After the signal went through the overdrive effects unit, it is passed onto the power amplifier simulation, which will make use of a FIR filter (in this case of order 2048) to process it (filter.(*filterStruct).Process). With 52.83 % of total runtime, this is by far the most expensive operation. The FIR filter takes one forward FFT of a real-valued vector (fft.RealFourier), one complex-valued vector multiplication (filter.hadamardComplex), and an inverse FFT of a Hermetian vector (fft.RealInverseFourier) to complete for all samples. Most of this time is spent on the actual FFTs, with a total of 22.72 % of runtime spent on the forward FFT, 26.09 % of runtime spent on the inverse FFT (which is slightly more computationally expensive than the forward FFT), and just 1.90 % spent on the vector product. The runtime actually spent in the fft.RealFourier (2.94 %) and fft.RealInverseFourier (4.90 %) functions (opposed to functions transitively invoked from them) is time spent for the "outermost" butterfly pass, while both fft.RealFourier and fft.RealInverseFourier delegate to the complex-valued fft.inplaceTransform, which calculates the remaining "inner" butterfly passes using an iterative (as opposed to recursive) algorithm. The FFTs spend a tiny fraction of time shuffling data around in memory (fft.permute, fft.swapComplexInPlace, cmplx.Conj, runtime.memmove). However, most of the time is actually spent performing arithmetics.

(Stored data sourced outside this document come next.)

@[simp] theorem State.raiseIf_supply (s : State) (b : Bool) (k : Notice) : (s.raiseIf b k).supply = s.supply := by cases b <;> rfl
@[simp] theorem State.raiseIf_cause (s : State) (b : Bool) (k : Notice) : (s.raiseIf b k).cause = s.cause := by cases b <;> rfl
@[simp] theorem State.raiseIf_mtu (s : State) (b : Bool) (k : Notice) : (s.raiseIf b k).mtu = s.mtu := by cases b <;> rfl
@[simp] theorem State.raiseIf_frg (s : State) (b : Bool) (k : Notice) : (s.raiseIf b k).frg = s.frg := by cases b <;> rfl
@[simp] theorem State.raiseIf_tiu (s : State) (b : Bool) (k : Notice) : (s.raiseIf b k).tiu = s.tiu := by cases b <;> rfl
@[simp] theorem State.raiseIf_cgr (s : State) (b : Bool) (k : Notice) : (s.raiseIf b k).cgr = s.cgr := by cases b <;> rfl
@[simp] theorem State.raiseIf_eng (s : State) (b : Bool) (k : Notice) : (s.raiseIf b k).eng = s.eng := by cases b <;> rfl
@[simp] theorem State.raiseIf_cmt (s : State) (b : Bool) (k : Notice) : (s.raiseIf b k).cmt = s.cmt := by cases b <;> rfl
@[simp] theorem State.raiseIf_acu (s : State) (b : Bool) (k : Notice) : (s.raiseIf b k).acu = s.acu := by cases b <;> rfl
@[simp] theorem State.raiseIf_dsp (s : State) (b : Bool) (k : Notice) : (s.raiseIf b k).dsp = s.dsp := by cases b <;> rfl
@[simp] theorem State.raiseIf_dvu (s : State) (b : Bool) (k : Notice) : (s.raiseIf b k).dvu = s.dvu := by cases b <;> rfl
@[simp] theorem State.raiseIf_pending (s : State) (b : Bool) (k : Notice) : (s.raiseIf b k).pending = s.pending := by cases b <;> rfl

theorem State.port_raiseIf (s : State) (b : Bool) (k : Notice) (p : Port) :
    (s.raiseIf b k).port p = if b && k.routed p then (s.port p).note k else s.port p := by
  cases b <;> simp [State.raiseIf, State.port_raise]

@[simp] theorem State.raiseTimes_supply (s : State) (k : Notice) (n : Nat) : (s.raiseTimes k n).supply = s.supply := by
  induction n generalizing s with
  | zero => rfl
  | succ n ih => simp [State.raiseTimes, ih]
@[simp] theorem State.raiseTimes_cause (s : State) (k : Notice) (n : Nat) : (s.raiseTimes k n).cause = s.cause := by
  induction n generalizing s with
  | zero => rfl
  | succ n ih => simp [State.raiseTimes, ih]
@[simp] theorem State.raiseTimes_mtu (s : State) (k : Notice) (n : Nat) : (s.raiseTimes k n).mtu = s.mtu := by
  induction n generalizing s with
  | zero => rfl
  | succ n ih => simp [State.raiseTimes, ih]
@[simp] theorem State.raiseTimes_frg (s : State) (k : Notice) (n : Nat) : (s.raiseTimes k n).frg = s.frg := by
  induction n generalizing s with
  | zero => rfl
  | succ n ih => simp [State.raiseTimes, ih]
@[simp] theorem State.raiseTimes_tiu (s : State) (k : Notice) (n : Nat) : (s.raiseTimes k n).tiu = s.tiu := by
  induction n generalizing s with
  | zero => rfl
  | succ n ih => simp [State.raiseTimes, ih]
@[simp] theorem State.raiseTimes_cgr (s : State) (k : Notice) (n : Nat) : (s.raiseTimes k n).cgr = s.cgr := by
  induction n generalizing s with
  | zero => rfl
  | succ n ih => simp [State.raiseTimes, ih]
@[simp] theorem State.raiseTimes_eng (s : State) (k : Notice) (n : Nat) : (s.raiseTimes k n).eng = s.eng := by
  induction n generalizing s with
  | zero => rfl
  | succ n ih => simp [State.raiseTimes, ih]
@[simp] theorem State.raiseTimes_cmt (s : State) (k : Notice) (n : Nat) : (s.raiseTimes k n).cmt = s.cmt := by
  induction n generalizing s with
  | zero => rfl
  | succ n ih => simp [State.raiseTimes, ih]
@[simp] theorem State.raiseTimes_acu (s : State) (k : Notice) (n : Nat) : (s.raiseTimes k n).acu = s.acu := by
  induction n generalizing s with
  | zero => rfl
  | succ n ih => simp [State.raiseTimes, ih]
@[simp] theorem State.raiseTimes_dsp (s : State) (k : Notice) (n : Nat) : (s.raiseTimes k n).dsp = s.dsp := by
  induction n generalizing s with
  | zero => rfl
  | succ n ih => simp [State.raiseTimes, ih]
@[simp] theorem State.raiseTimes_dvu (s : State) (k : Notice) (n : Nat) : (s.raiseTimes k n).dvu = s.dvu := by
  induction n generalizing s with
  | zero => rfl
  | succ n ih => simp [State.raiseTimes, ih]
@[simp] theorem State.raiseTimes_pending (s : State) (k : Notice) (n : Nat) : (s.raiseTimes k n).pending = s.pending := by
  induction n generalizing s with
  | zero => rfl
  | succ n ih => simp [State.raiseTimes, ih]
@[simp] theorem State.complete_supply (s : State) (p : Port) (r : Reply) : (s.complete p r).supply = s.supply := by simp [State.complete]
@[simp] theorem State.complete_cause (s : State) (p : Port) (r : Reply) : (s.complete p r).cause = s.cause := by simp [State.complete]
@[simp] theorem State.complete_mtu (s : State) (p : Port) (r : Reply) : (s.complete p r).mtu = s.mtu := by simp [State.complete]
@[simp] theorem State.complete_frg (s : State) (p : Port) (r : Reply) : (s.complete p r).frg = s.frg := by simp [State.complete]
@[simp] theorem State.complete_tiu (s : State) (p : Port) (r : Reply) : (s.complete p r).tiu = s.tiu := by simp [State.complete]
@[simp] theorem State.complete_cgr (s : State) (p : Port) (r : Reply) : (s.complete p r).cgr = s.cgr := by simp [State.complete]
@[simp] theorem State.complete_eng (s : State) (p : Port) (r : Reply) : (s.complete p r).eng = s.eng := by simp [State.complete]
@[simp] theorem State.complete_cmt (s : State) (p : Port) (r : Reply) : (s.complete p r).cmt = s.cmt := by simp [State.complete]
@[simp] theorem State.complete_acu (s : State) (p : Port) (r : Reply) : (s.complete p r).acu = s.acu := by simp [State.complete]
@[simp] theorem State.complete_dsp (s : State) (p : Port) (r : Reply) : (s.complete p r).dsp = s.dsp := by simp [State.complete]
@[simp] theorem State.complete_dvu (s : State) (p : Port) (r : Reply) : (s.complete p r).dvu = s.dvu := by simp [State.complete]
@[simp] theorem State.complete_pending (s : State) (p : Port) (r : Reply) : (s.complete p r).pending = s.pending := by simp [State.complete]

The small boxes at the very bottom-right of the CPU-time diagram are time spent in the system's scheduler, and we can also see runtime.sysmon running in its own thread, concurrent to our actual application, which is the memory management / garbage collector. We can see that the runtime spends 0.26 % scanning the heap, trying to determine whether to trigger a collection cycle (runtime.gcTrigger.test). However, it never actually starts a collection cycle, since, unless you change buffer size or sample rate, go-dsp-guitar does not dynamically allocate memory during processing. Even if a GC cycle is triggered, from version 1.5 onwards, Go features a fully concurrent, low-latency (usually sub-millisecond collections) garbage collector based on the tricolor algorithm. It is not a simple mark-and-sweep collector with stop-the-world semantics. In versions 1.6, 1.7 and 1.8, the garbage collector got further optimizations for low latency.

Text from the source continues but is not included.